2 En Jezus een kindeken tot Zich geroepen hebbende, stelde dat in het midden van hen;
And Jesus calling a little boy, set him in the midst of them,
3 En zeide: Voorwaar zeg Ik u: Indien gij u niet verandert, en wordt gelijk de kinderkens, zo zult gij in het Koninkrijk der hemelen geenszins ingaan.
and said, Verily I say unto you, Except ye be changed and be as little children, ye shall in no wise enter into the kingdom of heaven.
4 Zo wie dan zichzelven zal vernederen, gelijk dit kindeken, deze is de meeste in het Koninkrijk der hemelen.
Whosoever therefore shall humble himself, as this little child, he shall be greatest in the kingdom of heaven.
5 En zo wie zodanig een kindeken ontvangt in Mijn Naam, die ontvangt Mij.
And whosoever shall receive one such little child in my name, receiveth me.
6 Maar zo wie een van deze kleinen, die in Mij geloven, ergert, het ware hem nutter, dat een molensteen aan zijn hals gehangen, en dat hij verzonken ware in de diepte der zee.
And whosoever shall cause one of these little ones, who believe in me, to stumble, it were better for him that a millstone was hung at his neck, and that he was sunk in the depth of the sea.
7 Wee der wereld van de ergernissen, want het is noodzakelijk, dat de ergernissen komen; doch wee dien mens, door welken de ergernis komt!
Wo to the world because of offences! for there is a necessity that offences come: nevertheless, wo to that man by whom the offence cometh!
8 Indien dan uw hand of uw voet u ergert, houwt ze af en werpt ze van u.
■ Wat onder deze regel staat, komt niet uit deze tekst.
-- ==== Sys2Proof/Machine/DigitalInputs.lean ====
section
/-! DEFINITION. Digital inputs (R261 to R265, R648 of spec/08_takes_and_triggers.md): glitch filter, edge processor and the
stuck condition. -/

namespace Sys2Proof.Machine

open Sys2Proof

/-- A digital input whose filter starts at a tick (R648). -/
def DinSt.start (t : Nat) : DinSt :=
  { fresh := true, from_ := t, proc := none, procLevel := false, changes := [], levels := [], stuck := [],
    runFrom := none }

/-- Input i changed. -/
def State.modDin (s : State) (i : Nat) (f : DinSt → DinSt) : State :=
  match Sparse.find s.dins i with
  | some d => { s with dins := Sparse.put s.dins i (f d) }
  | none => s

/-- One bit of the State entry of input i (R265). -/
def dinBit (s : State) (i b : Nat) (v : Bool) : State := s.setNum .din i 4 (putBit (s.nat .din i 4) b v : Nat)

/-- The input is stuck now. -/
def isStuck (d : DinSt) : Bool := d.stuck.any (fun p => p.2 == none)

/-- A stuck condition ends with tick t as its last (R264). -/
def unstick (s : State) (i t : Nat) : State :=
  match Sparse.find s.dins i with
  | some d =>
    if isStuck d then
      let s := s.modDin i (fun d => { d with stuck := d.stuck.map (fun p => if p.2 = none then (p.1, some t) else p) })
      raise (dinBit s i 1 false) 48 3 i
    else s
  | none => s

/-- The filtered level of input i becomes `level` at tick t (R262, R264): a run of level 1 begins, or ends with any stuck
condition. -/
def dinLevel (s : State) (i t : Nat) (level : Bool) : State :=
  let s := s.modDin i (fun d => { d with levels := ((t, level) :: d.levels).take 64,
                                         runFrom := if level then some t else none })
  let s := dinBit s i 0 level
  if level then s else unstick s i (t - 1)

/-- The first acceptance after a start or restart, at tick t: silent (R648). Changes accepted before it stay with the edge processor
(R263). -/
def dinSilent (s : State) (i t : Nat) (level : Bool) : State :=
  let was := bit (s.nat .din i 4) 0
  let s := s.modDin i (fun d => { d with fresh := false })
  if was = level then s else dinLevel s i t level

/-- An accepted change at tick t of the ball edge in the cycle of tick `edge` (R262). -/
def dinAccept (s : State) (i t edge sub : Nat) (level : Bool) : State :=
  (dinLevel s i t level).modDin i (fun d => { d with changes := d.changes ++ [⟨t, edge, sub, level⟩] })

/-- DIN_FILTER_ACCEPT (R261, R262, R265, R648): the ball of an input took level `ball` at the moment `edge` and
kept it for `run` cycles, up to now or until it went back. The filter accepts it after F equal cycles; a pulse that has ended is
shorter, and one of F − 1 cycles passes or not as a free value says. The ball's level now stands in the State entry. -/
def execDinFilterAccept (i : Nat) (ball : Bool) (edge : Moment) (run : Nat) (s : State) : Host.Outcome State Fault Refusal :=
  match Sparse.find s.dins i with
  | some d =>
    let f := s.nat .din i 2
    let level := ball != (s.nat .din i 1 == 1)
    let start := max edge.tick d.from_
    let n := edge.tick + run - start
    let gone := decide (edge.tick + run < s.now)
    if 16 ≤ i then .next s
    else
      let s := dinBit s i 2 (ball != gone)
      if f ≤ n then
        if start + f ≤ s.now then
          if d.fresh then .next (dinSilent s i (start + f) level)
          else if level = bit (s.nat .din i 4) 0 then .next s
          else .next (dinAccept s i (start + f) edge.tick edge.sub level)
        else .next s
      else if gone then
        if d.fresh ∨ level = bit (s.nat .din i 4) 0 then .next s
        else if n + 1 = f ∧ Config.glitchPasses s.free = true then .next (dinAccept s.draw i (start + f) edge.tick edge.sub level)
        else .next (s.draw.bump .din i 6 1)
      else .next s
  | none => .next (if i < 16 then dinBit s i 2 (ball != decide (edge.tick + run < s.now)) else s)

/-- A change is merged: counted and raised (R263). -/
def dinOverrun : Nat → State → Nat → State
  | 0, s, _ => s
  | n + 1, s, i => dinOverrun n (raise (s.bump .din i 7 1) 48 1 i) i

/-- A processed edge reaches its counter, its capture unit, the take engine and its event source (R263, R264, R270). -/
def dinEdge (s : State) (i : Nat) (c : DinChange) : State :=
  let s := s.bump .din i 5 1
  let code := if c.level then 1 else 2
  let sel := s.nat .capture i 1
  let s := if sel = 3 ∨ sel = code then captureAt s i c.edge c.sub code else s
  let s := if stuckAt s i c.edge then s else deliver s (.edge i c.level (localAt s c.edge c.sub) (s.num .grid 0 3)) c.edge none
  raiseAt s (16 + i) code 0 c.edge

/-- The edge processor looks at the changes of input i: `none` when nothing is due (R263). -/
def dinLook (s : State) (i : Nat) (d : DinSt) : Option State :=
  match d.changes with
  | [] => none
  | c :: rest =>
    let free := match d.proc with | none => true | some p => decide (p + 98 ≤ c.accepted)
    if free then
      if s.now < c.accepted then none
      else some (dinEdge (s.modDin i (fun d => { d with changes := rest, proc := some c.accepted, procLevel := c.level })) i c)
    else
      let q := (d.proc.getD 0) + 98
      if s.now < q then none
      else
        let seen := d.changes.takeWhile (fun x => decide (x.accepted ≤ q))
        let later := d.changes.dropWhile (fun x => decide (x.accepted ≤ q))
        let level := histAt d.levels q d.procLevel
        if level = d.procLevel then
          some (dinOverrun seen.length (s.modDin i (fun d => { d with changes := later })) i)
        else
          let s := s.modDin i (fun d => { d with changes := later, proc := some q, procLevel := level })
          some (dinEdge (dinOverrun (seen.length - 1) s i) i { c with level := level })

/-- DIN_EDGE_PROCESSED (R263): the edge processor handles the next edge of an input, at most one in 98 ticks, and merges what
it does not process. -/
def execDinEdgeProcessed (i : Nat) (s : State) : Host.Outcome State Fault Refusal :=
  match Sparse.find s.dins i with
  | some d => .next (if i < 16 then (dinLook s i d).getD s else s)
  | none => .next s

/-- DIGITAL_INPUT_STUCK (R264): the filtered level has been 1 for the maximum active time. -/
def execDigitalInputStuck (i : Nat) (s : State) : Host.Outcome State Fault Refusal :=
  match Sparse.find s.dins i with
  | some d =>
    match d.runFrom with
    | some r =>
      let a := s.nat .din i 3
      if i < 16 ∧ a ≠ 0 ∧ isStuck d = false ∧ r + msTicks a ≤ s.now then
        let s := s.modDin i (fun d => { d with stuck := ((s.now, none) :: d.stuck).take 16 })
        let s := ((dinBit s i 1 true).bump .din i 8 1).setNum .din i 9 s.now
        .next (raise s 48 2 i)
      else .next s
    | none => .next s
  | none => .next s

/-- A setting of input i took effect (R264, R265, R648). -/
def dinSetting (s : State) (i sub : Nat) : State :=
  if sub = 1 ∨ sub = 2 then s.modDin i (fun d => { d with fresh := true, from_ := s.now })
  else if sub = 3 ∧ s.nat .din i 3 = 0 then unstick s i s.now
  else s

/-- Every input's filter starts (R648). -/
def dinsStart (s : State) : State := { s with dins := (List.range 16).map (fun i => (i, DinSt.start s.now)) }

end Sys2Proof.Machine
end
Het is u beter, tot het leven in te gaan, kreupel of verminkt zijnde, dan twee handen of twee voeten hebbende, in het eeuwige vuur geworpen te worden. (aiōnios )
If then thy hand, or thy foot, lead thee to offend, cut them off, and cast them from thee: for it were better for thee to enter into life, halting or maimed, than having two hands or two feet to be cast into the fire, which is eternal. (aiōnios )
9 En indien uw oog u ergert, trekt het uit, en werpt het van u. Het is u beter, maar een oog hebbende, tot het leven in te gaan, dan twee ogen hebbende, in het helse vuur geworpen te worden. (Geenna )
And if thine eye lead thee to offend, pluck it out and cast it from thee, for it were better for thee to enter into life with one eye only, than having two eyes to be cast into hell-fire. (Geenna )
10 Ziet toe, dat gij niet een van deze kleinen veracht. Want Ik zeg ulieden, dat hun engelen, in de hemelen, altijd zien het aangezicht Mijns Vaders, Die in de hemelen is.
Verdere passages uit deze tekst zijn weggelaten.